[WORK ORDER]
From the line with "let gives := k" through the line with "adjacent pair. -/", inclusive, return each line of the data below exactly and leave the rest out.

[PROVIDED RECORDS]
-- ==== Sys2Proof/Machine/Text.lean ====
section
/-! DEFINITION. Text: UTF-8 validation, byte-pair encoding and packing (spec/11_harbour_images_audio_text.md R292-R295). -/

namespace Sys2Proof.Machine

/-! ## Validation (R292) -/

/-- The range of the second byte that may follow a lead byte, and the length of the sequence, by the well-formedness table of the Unicode
Standard (PRESUMED, log entry 45). -/
def utf8Lead (x : Nat) : Option (Nat × Nat × Nat) :=
  if 0xC2 ≤ x ∧ x ≤ 0xDF then some (0x80, 0xBF, 2)
  else if x = 0xE0 then some (0xA0, 0xBF, 3)
  else if x = 0xED then some (0x80, 0x9F, 3)
  else if 0xE1 ≤ x ∧ x ≤ 0xEF then some (0x80, 0xBF, 3)
  else if x = 0xF0 then some (0x90, 0xBF, 4)
  else if 0xF1 ≤ x ∧ x ≤ 0xF3 then some (0x80, 0xBF, 4)
  else if x = 0xF4 then some (0x80, 0x8F, 4)
  else none

/-- How many further bytes of a sequence stand in their ranges, up to `n`. -/
def utf8Tail (lo hi : Nat) : Nat → List Nat → Nat
  | 0, _ => 0
  | _, [] => 0
  | n + 1, x :: xs => if lo ≤ x ∧ x ≤ hi then 1 + utf8Tail 0x80 0xBF n xs else 0

/-- The code point of a well-formed sequence. -/
def codePoint (l : List Nat) : Nat :=
  match l with
  | [a] => a
  | [a, b] => a % 32 * 64 + b % 64
  | [a, b, c] => a % 16 * 4096 + b % 64 * 64 + c % 64
  | [a, b, c, d] => a % 8 * 262144 + b % 64 * 4096 + c % 64 * 64 + d % 64
  | _ => 0

/-- The first character of bytes: the code point, or none for a maximal ill-formed subpart, and its length. -/
def utf8Next (l : List Nat) : Option Nat × Nat :=
  match l with
  | [] => (none, 0)
  | x :: xs =>
    if x < 0x80 then (some x, 1)
    else match utf8Lead x with
      | none => (none, 1)
      | some (lo, hi, n) =>
        let k := utf8Tail lo hi (n - 1) xs
        if k = n - 1 then (some (codePoint (l.take n)), n) else (none, 1 + k)

/-- A character of a validated document: its code point and its bytes. -/
abbrev TextChar := Nat × List Nat

/-- Validate bytes: the characters, whether one was replaced, or the offset of the first ill-formed byte. -/
def utf8All (stop : Bool) : Nat → Nat → List Nat → List TextChar → Bool → Except Nat (List TextChar × Bool)
  | 0, _, _, acc, r => .ok (acc.reverse, r)
  | _, _, [], acc, r => .ok (acc.reverse, r)
  | fuel + 1, off, l, acc, r =>
    match utf8Next l with
    | (some cp, n) => utf8All stop fuel (off + n) (l.drop n) ((cp, l.take n) :: acc) r
    | (none, n) => if stop then .error off else utf8All stop fuel (off + n) (l.drop n) ((0xFFFD, [0xEF, 0xBF, 0xBD]) :: acc) true

/-- A document validated. -/
def validate (stop : Bool) (l : List Byte) : Except Nat (List TextChar × Bool) :=
  utf8All stop (l.length + 1) 0 (l.map (fun x => x.toNat)) [] false

/-! ## Pieces (R293) -/

/-- Runs of one class. -/
def runsOf : List TextChar → List (Nat × List TextChar)
  | [] => []
  | c :: l =>
    let k := Config.unicodeClass c.1 % 4
    match runsOf l with
    | [] => [(k, [c])]
    | (j, r) :: rs => if j = k then (k, c :: r) :: rs else (k, [c]) :: (j, r) :: rs

/-- One U+0020 that stands immediately before a letter or number run joins it (DEDUCED of a longer whitespace run, log entry 45); `carry`
says that one joins the first run. -/
def joinSpaces : Bool → List (Nat × List TextChar) → List (Nat × List TextChar)
  | _, [] => []
  | carry, (k, r) :: rs =>
    let full := if carry then (0x20, [0x20]) :: r else r
    let gives := k = 2 && (r.getLast?.map (fun c => c.1)) = some 0x20 && ((rs.head?.map (fun q => decide (q.1 < 2))).getD false)
    if gives then (if r.length = 1 then [] else [(k, r.dropLast)]) ++ joinSpaces true rs else (k, full) :: joinSpaces false rs

/-- The bytes of each piece of a document. -/
def piecesOf (presplit : Bool) (l : List TextChar) : List (List Nat) :=
  if presplit then (joinSpaces false (runsOf l)).map (fun r => r.2.flatMap (fun c => c.2)) else [l.flatMap (fun c => c.2)]

/-- The lowest entry that names a pair. -/
def mergeIndex (table : List (Nat × Nat)) (a c : Nat) : Option Nat :=
  ((table.zip (List.range table.length)).find? (fun p => p.1.1 = a && p.1.2 = c)).map (fun p => p.2)

/-- The lowest entry that names an adjacent pair, and the pair's leftmost place. -/
def lowestMerge (table : List (Nat × Nat)) : List Nat → Nat → Option (Nat × Nat)
  | [], _ => none
  | [_], _ => none
  | a :: c :: l, i =>
    match mergeIndex table a c, lowestMerge table (c :: l) (i + 1) with
    | none, r => r
    | some x, none => some (x, i)
    | some x, some (y, j) => if x ≤ y then some (x, i) else some (y, j)

/-- A piece merged until no entry names an adjacent pair. -/
def mergePiece (table : List (Nat × Nat)) : Nat → List Nat → List Nat
  | 0, l => l
  | fuel + 1, l => match lowestMerge table l 0 with
    | none => l
    | some (x, i) => mergePiece table fuel (l.take i ++ (256 + x) :: l.drop (i + 2))

/-- The tokens of a document. -/
def tokensOf (table : List (Nat × Nat)) (presplit : Bool) (l : List TextChar) : List Nat :=
  (piecesOf presplit l).flatMap (fun p => mergePiece table p.length p)

/-! ## Packing (R295) -/

/-- An item to be packed: a document's tokens, a media span, or a break. -/
inductive PackItem where
  | doc (tokens : List Nat)
  | span (id len : Nat)
  | brk
deriving DecidableEq, Repr

/-- A piece of an item in a sequence. -/
structure PackPiece where
  seq : Nat
  start : Nat
  item : Nat
  cont : Bool
  itemPos : Nat
  tokens : List Nat
deriving DecidableEq, Repr

/-- Where packing stands: the sequence and the place in it. -/
structure Packer where
  seq : Nat
  pos : Nat
  pieces : List PackPiece
deriving DecidableEq, Repr

/-- The next sequence, when the present one holds anything. -/
def Packer.next (p : Packer) : Packer := if p.pos = 0 then p else { p with seq := p.seq + 1, pos := 0 }

/-- A piece placed. -/
def Packer.put (p : Packer) (item : Nat) (cont : Bool) (itemPos : Nat) (ts : List Nat) : Packer :=
  if ts.isEmpty then p
  else { p with pos := p.pos + ts.length,
                pieces := p.pieces ++ [{ seq := p.seq, start := p.pos, item := item, cont := cont, itemPos := itemPos, tokens := ts }] }

/-- A document that continues from sequence to sequence (PACK 0). -/
def Packer.flow (n item : Nat) : Nat → Packer → Nat → List Nat → Packer
  | 0, p, _, _ => p
  | fuel + 1, p, done, ts =>
    if ts.isEmpty then p
    else
      let q := if p.pos = n then p.next else p
      let room := n - q.pos
      Packer.flow n item fuel (q.put item (decide (0 < done)) done (ts.take room)) (done + (ts.take room).length) (ts.drop room)

/-- A whole item that is never split: it starts the next sequence when it does not fit. -/
def Packer.whole (n item : Nat) (p : Packer) (ts : List Nat) : Option Packer :=
  if n < ts.length then none
  else if p.pos + ts.length ≤ n then some (p.put item false 0 ts)
  else some (p.next.put item false 0 ts)

/-- What packing comes to: the pieces, or the DETAIL of ST_SHAPE_OVER. -/
def packItems (n : Nat) (pack1 : Bool) : List (Nat × PackItem) → Packer → Except Nat Packer
  | [], p => .ok p
  | (_, .brk) :: l, p => packItems n pack1 l p.next
  | (i, .span id len) :: l, p => match Packer.whole n i p (List.replicate len id) with
    | none => .error (len % 2 ^ 24 * 256 + 16)
    | some q => packItems n pack1 l q
  | (i, .doc ts) :: l, p =>
    if pack1 then match Packer.whole n i p ts with
      | none => .error (ts.length % 2 ^ 24 * 256 + 16)
      | some q => packItems n pack1 l q
    else packItems n pack1 l (Packer.flow n i (ts.length + 2) p 0 ts)

/-- The piece that holds a place of a sequence. -/
def pieceAt (ps : List PackPiece) (s j : Nat) : Option (Nat × PackPiece) :=
  (((ps.filter (fun p => p.seq = s)).zip (List.range ps.length)).find? (fun p => decide (p.1.start ≤ j) && decide (j < p.1.start + p.1.tokens.length))).map
    (fun p => (p.2, p.1))

/-- The 16-byte boundary record of a piece. -/
def PackPiece.record (p : PackPiece) : List Byte :=
  leBytes 8 (p.seq * 2 ^ 32 + p.start) ++ leBytes 8 (p.item * 2 ^ 32 + b2n p.cont * 2 ^ 31 + p.tokens.length % 2 ^ 31)

end Sys2Proof.Machine
end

[SOLUTION BELOW]
    let gives := k = 2 && (r.getLast?.map (fun c => c.1)) = some 0x20 && ((rs.head?.map (fun q => decide (q.1 < 2))).getD false)
    if gives then (if r.length = 1 then [] else [(k, r.dropLast)]) ++ joinSpaces true rs else (k, full) :: joinSpaces false rs

/-- The bytes of each piece of a document. -/
def piecesOf (presplit : Bool) (l : List TextChar) : List (List Nat) :=
  if presplit then (joinSpaces false (runsOf l)).map (fun r => r.2.flatMap (fun c => c.2)) else [l.flatMap (fun c => c.2)]

/-- The lowest entry that names a pair. -/
def mergeIndex (table : List (Nat × Nat)) (a c : Nat) : Option Nat :=
  ((table.zip (List.range table.length)).find? (fun p => p.1.1 = a && p.1.2 = c)).map (fun p => p.2)

/-- The lowest entry that names an adjacent pair, and the pair's leftmost place. -/
def lowestMerge (table : List (Nat × Nat)) : List Nat → Nat → Option (Nat × Nat)
  | [], _ => none
  | [_], _ => none
  | a :: c :: l, i =>
    match mergeIndex table a c, lowestMerge table (c :: l) (i + 1) with
    | none, r => r
    | some x, none => some (x, i)
    | some x, some (y, j) => if x ≤ y then some (x, i) else some (y, j)

/-- A piece merged until no entry names an adjacent pair. -/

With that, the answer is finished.